Chapter 17
Iwake up with my hands zip-tied and my wrists bound to my ankles, folded into one painfully cramped position. Hailey and Lila are both slumped nearby, either asleep or unconscious again, and the van is standing still.
It’s even darker than before. Dead of night, I’m guessing. And I feel just as dead.
“Hailey,” I whisper, as quietly as I can. “Lila.”
Nothing. Neither of them so much as twitches.
I let my head drop and force myself to think through the haze.
This is the worst possible scenario. I can’t believe it got this bad.
Why the hell did I take those goddamn pills?
Then again, it’s not like I really had a choice.
Somebody should change the motto of my life already, because at this rate I’m going to be an eternal prisoner.
“Deep breath in, Skye,” I tell myself out loud. “It’s all good.”
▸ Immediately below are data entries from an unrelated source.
-- ==== Sys2Proof/Machine/Operands.lean ====
section
/-! DEFINITION. The operand forms: the fields of a configuration word and what each index means (30_encoding.md R60 to R64).
The other operands, the byte of ENQ and the level of RXTICK, are used as they stand (R73, R74). -/

namespace Sys2Proof.Machine

/-! ### Fields of the configuration word (30_encoding.md R60) -/

/-- `start_sel`, bit 0. -/
def startSel (w : ConfigWord) : BitVec 1 := w.extractLsb' 0 1

/-- `data_sel`, bits 2:1. -/
def dataSel (w : ConfigWord) : BitVec 2 := w.extractLsb' 1 2

/-- `parity_sel`, bits 5:3. -/
def paritySel (w : ConfigWord) : BitVec 3 := w.extractLsb' 3 3

/-- `stop_sel`, bits 7:6. -/
def stopSel (w : ConfigWord) : BitVec 2 := w.extractLsb' 6 2

/-- `txbaud_sel`, bits 11:8. -/
def txBaudSel (w : ConfigWord) : BitVec 4 := w.extractLsb' 8 4

/-- `rxbaud_sel`, bits 15:12. -/
def rxBaudSel (w : ConfigWord) : BitVec 4 := w.extractLsb' 12 4

/-! ### Meaning of the indices (30_encoding.md R61, R63); an illegal index means nothing -/

def startBitsOf (i : BitVec 1) : Option StartBits :=
  match i.toNat with
  | 0 => some .one
  | _ => none

def dataBitsOf (i : BitVec 2) : DataBits :=
  match i.toNat with
  | 0 => .five
  | 1 => .six
  | 2 => .seven
  | _ => .eight

def parityOf (i : BitVec 3) : Option Parity :=
  match i.toNat with
  | 0 => some .none
  | 1 => some .odd
  | 2 => some .even
  | 3 => some .mark
  | 4 => some .space
  | _ => none

def stopBitsOf (i : BitVec 2) : Option StopBits :=
  match i.toNat with
  | 0 => some .one
  | 1 => some .oneAndHalf
  | 2 => some .two
  | _ => none

/-- `BAUD_TABLE` in bits per second (30_encoding.md R63). -/
def baudTable : List Nat :=
  [110, 150, 300, 600, 1200, 2400, 4800, 9600, 14400, 19200, 28800, 38400, 57600, 115200]

/-! ### `Valid`, `Decode` and the rates -/

/-- `Valid(w)` (30_encoding.md R62). -/
def validConfig (w : ConfigWord) : Bool :=
  (startSel w).toNat == 0 && decide ((paritySel w).toNat ≤ 4) && decide ((stopSel w).toNat ≤ 2) &&
    decide ((txBaudSel w).toNat ≤ 13) && decide ((rxBaudSel w).toNat ≤ 13)

/-- The descriptor that the four framing fields name, where each names one (30_encoding.md R61). -/
def framingOf (w : ConfigWord) : Option FrameDescriptor :=
  match startBitsOf (startSel w), parityOf (paritySel w), stopBitsOf (stopSel w) with
  | some a, some p, some s => some ⟨a, dataBitsOf (dataSel w), p, s⟩
  | _, _, _ => none

/-- `Decode(w)` (30_encoding.md R64). The rule defines it when `Valid(w)`; for any other word it is a free value (log 6). -/
def descriptor (w : ConfigWord) : FrameDescriptor :=
  match validConfig w, framingOf w with
  | true, some fd => fd
  | _, _ => Config.freeDescriptor w

/-- `BAUD_TABLE[i]` (30_encoding.md R63); a free value at the two illegal indices (log 7). -/
def baudRate (i : BitVec 4) : Nat :=
  match baudTable[i.toNat]? with
  | some r => r
  | none => Config.freeRate i

/-- The transmit rate a word selects (10_state.md R23). -/
def txRateOf (w : ConfigWord) : Nat := baudRate (txBaudSel w)

/-- The receive rate a word selects (10_state.md R23). -/
def rxRateOf (w : ConfigWord) : Nat := baudRate (rxBaudSel w)

end Sys2Proof.Machine
end

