-- ==== Sys2Proof/Machine/Transmit.lean ====
section
/-! DEFINITION. The transmit engine: ENQ and TXTICK (41_transmit.md). -/

namespace Sys2Proof.Machine

/-- The append branch of ENQ (41_transmit.md R94): the slot at the old `tail` is written. -/
def append (b : Byte) (s : State) : State :=
  { s with fifo := memWrite s.fifo s.tail b, tail := nextIndex s.tail, empty := false }

/-- The three branches of ENQ in the order they are tested (41_transmit.md R91, R93 to R95). -/
def enqueue (b : Byte) (s : State) : State :=
  if enqBypasses s then txLoad b s
  else if enqAppends s then append b s
  else emitOverrun b s

/-- ENQ(b) (41_transmit.md R91, R92). -/
def execEnq (b : Byte) (s : State) : Result :=
  whenRunning s fun s => if enqPrecondition s then .next (enqueue b s) else raiseFault .fifoInvariant s

/-- One bit onto the line, then the position (41_transmit.md R97, 60_exceptions.md R134). -/
def shiftOut (s : State) : State :=
  { s with txOut := levelAt s.draws s.txFrame s.txPos, txPos := nextPosition s.draws s.txPos }

/-- The transmit tick: nothing while Idle (41_transmit.md R99), else one bit, and TXDONE when the frame is complete (R97). -/
def txTick (s : State) : State :=
  if s.txActive then
    if (shiftOut s).txPos.toNat = frameLen s.fd then txDone (shiftOut s) else shiftOut s
  else s

/-- TXTICK (41_transmit.md R97). -/
def execTxtick (s : State) : Result := whenRunning s fun s => .next (txTick s)

end Sys2Proof.Machine
end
I don’t believe it, not for a second. My heart is packed with panic so tight it’s almost dizzying, leaving no room for logic to settle.
And maybe that’s exactly why, when something shifts on the opposite side of me, I let out the loudest shriek my lungs can manage and jerk so hard a sharp pain snaps through my neck.
“Jesus,” someone sighs. “Relax. You’d think I was a wraith with a scream like that.”
I clamp my mouth shut and suck in a shaky breath, cradling my head as the ache flares. My neck hurts like hell, but fear shoves the pain aside and orders me to look. I have to see who the hell is talking to me right now.
It isn’t the girls.
Fuck. The girls didn’t even react to my scream.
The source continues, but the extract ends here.